Moreover, the President noted that the Fund has the potential to funnel in external financing, reducing the government’s burden to finance infrastructure through borrowings and taxes.

“The establishment of a sovereign wealth fund will widen the government’s fiscal space and ease pressure in financing public infrastructure projects,” he said.

Villafuerte said the 194 NEDA-approved flagship projects mentioned by President Marcos require a total funding of a NEDA-estimated $148 billion or P8 trillion.

These projects, he said, are those on physical and digital connectivity, irrigation and water supply, flood management, health, energy, agriculture, climate change mitigation and other major infrastructure.

However, an upper middle income status will impact on our country’s fiscal position as this status will stop our country from still accessing concessional loans, like Official Development Assistance (ODA) that have relatively lower interest rates and longer repayment periods, which are available only to poor and low-income countries.

Villafuerte noted that even Indonesia and Vietnam, for example, which have no current account surplus, have their own wealth funds to support their investments in priority development programs.

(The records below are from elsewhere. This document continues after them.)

-- ==== Sys2Proof/Tests/Slice0.lean ====
section
/-! SUPPORT. Tests of the model: the smoke test of the well-formedness checks, worked examples of the manual, and for each
statement a state that meets its hypotheses, clause by clause. -/

namespace Sys2Proof.Tests

open Sys2Proof Sys2Proof.Machine

-- One test at a time: each evaluates in the kernel, and many at once would each hold a thread's stack.
set_option Elab.async false

/-! ### Well-formedness: an ill-formed command for each check -/

theorem test_ill_scope : (Instr.reset 0 256).wellFormed = false := by decide
theorem test_ill_machine_two_bytes : (Instr.setMachine 0 { Config.defaultMachine with pitch := 65536 }).wellFormed = false := by
  decide
theorem test_ill_machine_one_byte : (Instr.setMachine 0 { Config.defaultMachine with tolerance := 256 }).wellFormed = false := by
  decide
theorem test_ill_profile_number : (Instr.setProfile 0 256 Config.defaultProfile).wellFormed = false := by decide
theorem test_ill_profile_value : (Instr.setProfile 0 0 { Config.defaultProfile with travel := 256 }).wellFormed = false := by
  decide
theorem test_ill_assign_count : (Instr.assignBars 0 (List.replicate 256 ⟨1, 0⟩)).wellFormed = false := by decide +kernel
theorem test_ill_assign_bar : (Instr.assignBars 0 [⟨256, 0⟩]).wellFormed = false := by decide
theorem test_ill_define_courses : (Instr.defineBlock 0 0 65536 [1]).wellFormed = false := by decide
theorem test_ill_define_bar : (Instr.defineBlock 0 0 1 [256]).wellFormed = false := by decide
theorem test_ill_data_index : (Instr.blockData 0 0 4294967296 [⟨0, 0⟩]).wellFormed = false := by decide
theorem test_ill_data_cell : (Instr.blockData 0 0 0 [⟨0, 256⟩]).wellFormed = false := by decide
theorem test_ill_drop : (Instr.dropBlock 0 256).wellFormed = false := by decide
theorem test_ill_info : (Instr.blockInfo 0 256).wellFormed = false := by decide
theorem test_ill_read_start : (Instr.readBlockStart 0 0 65536).wellFormed = false := by decide
theorem test_ill_sequence_step : (Instr.writeSequence 0 [⟨256, 1⟩]).wellFormed = false := by decide
theorem test_ill_timed_now : (Instr.switchSequenceTimed 0 0).wellFormed = false := by decide
theorem test_ill_cursor : (Instr.setCursor 0 ⟨0, 0, 65536⟩).wellFormed = false := by decide
theorem test_ill_locate_target : (Instr.locate 0 ⟨0, 0, 0⟩ 1 [⟨1, 256⟩]).wellFormed = false := by decide
theorem test_ill_stream_bar : (Instr.openStream 0 0 [256]).wellFormed = false := by decide
theorem test_ill_course_count : (Instr.courses 0 256 []).wellFormed = false := by decide
theorem test_ill_extension : (Instr.reference 0 1 256).wellFormed = false := by decide
theorem test_ill_jog : (Instr.jog 0 256 0).wellFormed = false := by decide
theorem test_ill_target : (Instr.setRunState 0 256).wellFormed = false := by decide
theorem test_ill_known_kind : (Instr.unknownKind 0 0x54).wellFormed = false := by decide
theorem test_ill_status_length : (Instr.statusFrame .lineA [0x3C]).wellFormed = false := by decide
theorem test_ill_exchange_zero : (Instr.exchange 0).wellFormed = false := by decide
theorem test_ill_exchange_high : (Instr.exchange 65).wellFormed = false := by decide
theorem test_ill_drive_events : ([Instr.driveLost 65, .enableTimeout 0, .energizeTimeEnd 65, .holdDelayExpiry 0,
    .jogTargetReached 65, .settleTimeout 0, .zeroMoveComplete 65, .aligned 0].any Instr.wellFormed) = false := by decide
theorem test_well_formed : ([Instr.ident 7, .reset 0 1, .jog 1 64 63, .unknownKind 2 0xFF, .exchange 64,
    .setMachine 3 Config.defaultMachine].all Instr.wellFormed) = true := by decide

/-! ### Worked examples of the manual -/

/-- 03, R41: the nine bytes, and the two small blocks. -/
theorem test_crc : crc [0x31, 0x32, 0x33, 0x34, 0x35, 0x36, 0x37, 0x38, 0x39] = 0x29B1#16 ∧ digestOf [⟨0, 0⟩] = 0x1D0F#16 ∧
    digestOf [⟨255, 255⟩] = 0#16 := by decide +kernel

/-- 06, the table after R100: times and speeds at the default settings. -/
theorem test_move_times :
    ([1, 4, 16, 47].map fun d => moveTime Config.defaultProfile (d * 1058)) = [6506, 13012, 26022, 66302] ∧
    ([4, 16, 47].map (moveSpeed Config.defaultMachine Config.defaultProfile 600)) = [691, 345, 135] ∧
    ([1, 16, 47].map (moveSpeed Config.defaultMachine Config.defaultProfile 1400)) = [1200, 807, 316] := by decide

/-- 06, R98: the largest root, of a move of 315,000 um at 10 m/s2. -/
theorem test_largest_root : accelTime { Config.defaultProfile with accel := 10 } 315000 = 354966 := by decide

/-- 07, R129: the move law of 5,290 um over 1,400 counts. -/
theorem test_move_law : [350, 700, 1050].map (fun u => lawDistance 5290 u 1400) = [661, 2645, 4629] := by decide

/-- 01, section 1.10: the course speeds of 50,000, 41,000 and 900 us. -/
theorem test_course_speeds : [50000, 41000, 900].map measuredSpeed = [1200, 1463, 65535] := by decide

/-- 02, R21: the defaults are good; an overlap window of 99 counts is bad at its end. -/
theorem test_machine_record : badMachineField Config.defaultMachine = none ∧
    badMachineField { Config.defaultMachine with ovEnd := 999 } = some 4 := by decide

/-! ### States for the witnesses -/

/-- The part running, right after its start-up. -/
def base : State := { State.reset with power := .running }

/-- The part running in a run state, its shaft LOCKED and STOPPED at an angle. -/
def runsIn (r : RunState) (angle : Nat := 0) : State :=
  (base.updRun fun x => { x with state := r }).updTracker fun t =>
    { t with sync := .locked, stopped := true, angle := angle, side := some .lower }

/-- Bar 1 assigned to profile 0, with its channel. -/
def withBar (s : State) (c : Channel) : State := { s with assign := s.assign.set 0 (some 0), channels := s.channels.set 0 c }

/-- A channel in a state, its drive having answered its exchange. -/
def chan (st : ChannelState) : Channel :=
  { Channel.initial with
    state := st, view := .ready, last := some ⟨true, false, 0, 0⟩, taken := true, exchanging := true, readySeen := true }

/-- A referenced channel. -/
def refd (st : ChannelState) : Channel := { chan st with referenced := true, refPoint := some 0 }

/-- A record of bar 1. -/
def course (tag : Tag) (front back : Nat) : CourseRecord := ⟨tag, .stream, none, false, [⟨1, front, back⟩], none, false⟩

/-- The same record with a ceiling. -/
def capped (tag : Tag) (value : Nat) : CourseRecord := { course tag 0 0 with ceiling := some ⟨value, .vmax⟩ }

/-- Lists with a current record and what follows it in the queue. -/
def withLists (s : State) (c : CourseRecord) (q : List CourseRecord) : State :=
  s.updLists fun l => { l with current := some c, queue := q }

/-- Block 127 in a state, with one course for bar 1 and its cell. -/
def withBlock (s : State) (st : BlockState) (cells : List Cell) : State :=
  s.updBlock 127 fun b => { b with state := st, courses := 1, bars := [1], cells := cells }

/-- The hypotheses of every request: nothing due, and the port free. -/
def ready (s : State) : Bool :=
  s.power == .running && s.link.resetOwed == none && s.dueStep == none && s.link.tx == none && s.link.buffer.isEmpty

theorem quiet_of {s : State} (h : ready s = true) : s.Quiet ∧ s.PortFree := by
  simp only [ready, Bool.and_eq_true, beq_iff_eq, List.isEmpty_iff] at h
  exact ⟨⟨h.1.1.1.1, h.1.1.1.2, h.1.1.2⟩, h.1.2, h.2⟩

theorem meets {s : State} {P : Prop} (h : ready s = true) (r : P) : s.Quiet ∧ s.PortFree ∧ P :=
  ⟨(quiet_of h).1, (quiet_of h).2, r⟩

/-! ### Single steps from the manual's worked sequences -/

/-- The command answers a next state with a property. -/
def gives (c : Instr) (s : State) (p : State → Bool) : Bool :=
  match exec c s with
  | .next t => p t
  | _ => false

As reported by Malacañan Palace, he said that in courtesy call on the President at the Palace, JBIC chairman Tadashi Maeda said this Japanese institution was interested in addressing the role of liquified natural gas (LNG) as a traditional source of power and the country’s need for other energy sources such as hydropower, solar, and wind.

He said the MIF is sure to fit up the Philippines with a new growth stimulant at this time when the country has won an investment or credit rating upgrade even as the world economy appears heading for a hard landing in the face of a likely pronounced global economic slowdown.

“The establishment of the MIF is timely at this time when the Philippines has secured a higher investment-grade status even as the world economy is going through a rough patch that experts fear could slash global output to near recessionary levels,” Villafuerte said.

In becoming a new funding source for high-impact, economically-viable programs and projects, he said the MIF would help the NG prevail over two drawbacks that threaten to handicap the Marcos administration’s growth and development agenda—(1) our government’s presently limited fiscal space as a consequence of the immense public spending on Covid-19 response that the preceding Administration have had to resort to; and (2) the economic downturn sweeping across the globe.